=== Activity ===
Lines outside the range are not wanted. Give again exactly the lines between the line holding "(errCode u.decErr = 1" and the line holding "u.ckmm = checksumMismatch Config.hw f", inclusive, from the listing below.
################
/-- 43_decoder.md R215: what a decoder step that ends in failure leaves, in any state: code 1, 2 or 3,
DEC_DONE without DEC_OK, CKMM 0, DEC_SLOTS the slots classified, the results 0, the datapath registers and everything
outside the decoder as they were; and a waiting DEC word is then accepted. -/
def Obligations.FailedDecodeRecord : Prop :=
  ∀ (s u : State) (ts : List Turn), s.turns = .decoder :: ts → s.decSt ≠ .idle → step s = .next u →
    u.decSt = .idle → u.decOk = false →
      (errCode u.decErr = 1 ∨ errCode u.decErr = 2 ∨ errCode u.decErr = 3) ∧
      u = { s with
        turns := ts
        decErr := u.decErr
        decOk := false, decDone := true, ckmm := false
        decSlots := s.decIdx
        decValue := 0, decAddr := 0, decBits := 0, decProto := 0
        decSt := .idle
        overwritten := []
        freeCount := u.freeCount } ∧
      (∀ n, ∃ v, exec (.dec n) u = .next v ∧ v.decSt = .awaitHeader ∧ v.hostWords = u.hostWords.tail)

/-- The decode recovers ANY frame: with CAP[0..41] holding the frame's tokens, DEC 42 and then, under every interleaving
with the HOST (no capture write, no reset) and the encoder, 42 decoder turns, the last one ending the schedule, DEC_ADDR and
DEC_VALUE are the frame, with success and 40 bits, and CKMM says whether the checksum subfield differs (43_decoder.md
sections 3 and 5). -/
def Obligations.DecodeRecoversAnyFrame : Prop :=
  ∀ (s : State) (f : Frame) (ts : List Turn) (ws : List CmdWord), s.decSt = .idle →
    s.hostWords = encode (.dec 42) :: ws →
    (∀ k < 42, capGet s.cap k = (frameTokens Config.hw f)[k]?) →
    .reset ∉ ts → (∀ i l d, .capWrite i l d ∉ ts) → ts.count .decoder = 41 →
    ∃ u, runTurns (.present :: ts ++ [.decoder]) s = .next u ∧
      u.decSt = .idle ∧ u.decDone = true ∧ u.decOk = true ∧ u.decErr = .none ∧
      u.decAddr = f.extractLsb' 32 8 ∧ u.decValue = f.extractLsb' 0 32 ∧
      u.decBits = 40 ∧ u.decSlots = 40 ∧ u.decProto = Config.openProtoId ∧
      u.ckmm = checksumMismatch Config.hw f

/-- 43_decoder.md R212: the round trip for every team and weapon code, in every legal configuration (with the protocol
constants of 00_scope.md R7) whose bands contain the nominal durations, whatever its DUR_W, CAP_DEPTH and tolerance. Legal is
what the spec asks and nothing of the model's own: R8's conditions, DUR_W >= 11 (93_implementation_defined.md I13), and a
frame of the 40 bits R9 fixes. -/
def Obligations.RoundTripInEveryLegalConfiguration : Prop :=
  (∀ (c : Config) (t w : BitVec 8) (s : State),
    c.legal = true → c.hasProtocolConstants = true →
    c.zeroMin ≤ 400 → 400 ≤ c.zeroMax → c.oneMin ≤ 800 → 800 ≤ c.oneMax → c.hdrMin ≤ 1600 → 1600 ≤ c.hdrMax →
    (∀ k < 42, capGet s.cap k = (frameTokens c (frameTW c t w))[k]?) →
    ∃ u, decoderRun c 42 (startDecode c s 42) = .next u ∧ u.decSt = .idle ∧
      u.decOk = true ∧ u.decErr = .none ∧ u.decAddr = 0xAE ∧ u.decValue = packTW c t w ∧
      u.decValue.extractLsb' 16 8 = t ∧ u.decValue.extractLsb' 8 8 = w ∧
      (u.decValue.extractLsb' 0 4).toNat = (0x0D + t.toNat + w.toNat) % 16 ∧
      u.ckmm = false ∧ u.decBits = 40 ∧ u.decSlots = 40) ∧
  (Config.hw.legal = true ∧ Config.hw.hasProtocolConstants = true ∧ Config.hw.bandsHoldNominal = true)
################
=== Response to this task ===
      (errCode u.decErr = 1 ∨ errCode u.decErr = 2 ∨ errCode u.decErr = 3) ∧
      u = { s with
        turns := ts
        decErr := u.decErr
        decOk := false, decDone := true, ckmm := false
        decSlots := s.decIdx
        decValue := 0, decAddr := 0, decBits := 0, decProto := 0
        decSt := .idle
        overwritten := []
        freeCount := u.freeCount } ∧
      (∀ n, ∃ v, exec (.dec n) u = .next v ∧ v.decSt = .awaitHeader ∧ v.hostWords = u.hostWords.tail)

/-- The decode recovers ANY frame: with CAP[0..41] holding the frame's tokens, DEC 42 and then, under every interleaving
with the HOST (no capture write, no reset) and the encoder, 42 decoder turns, the last one ending the schedule, DEC_ADDR and
DEC_VALUE are the frame, with success and 40 bits, and CKMM says whether the checksum subfield differs (43_decoder.md
sections 3 and 5). -/
def Obligations.DecodeRecoversAnyFrame : Prop :=
  ∀ (s : State) (f : Frame) (ts : List Turn) (ws : List CmdWord), s.decSt = .idle →
    s.hostWords = encode (.dec 42) :: ws →
    (∀ k < 42, capGet s.cap k = (frameTokens Config.hw f)[k]?) →
    .reset ∉ ts → (∀ i l d, .capWrite i l d ∉ ts) → ts.count .decoder = 41 →
    ∃ u, runTurns (.present :: ts ++ [.decoder]) s = .next u ∧
      u.decSt = .idle ∧ u.decDone = true ∧ u.decOk = true ∧ u.decErr = .none ∧
      u.decAddr = f.extractLsb' 32 8 ∧ u.decValue = f.extractLsb' 0 32 ∧
      u.decBits = 40 ∧ u.decSlots = 40 ∧ u.decProto = Config.openProtoId ∧
      u.ckmm = checksumMismatch Config.hw f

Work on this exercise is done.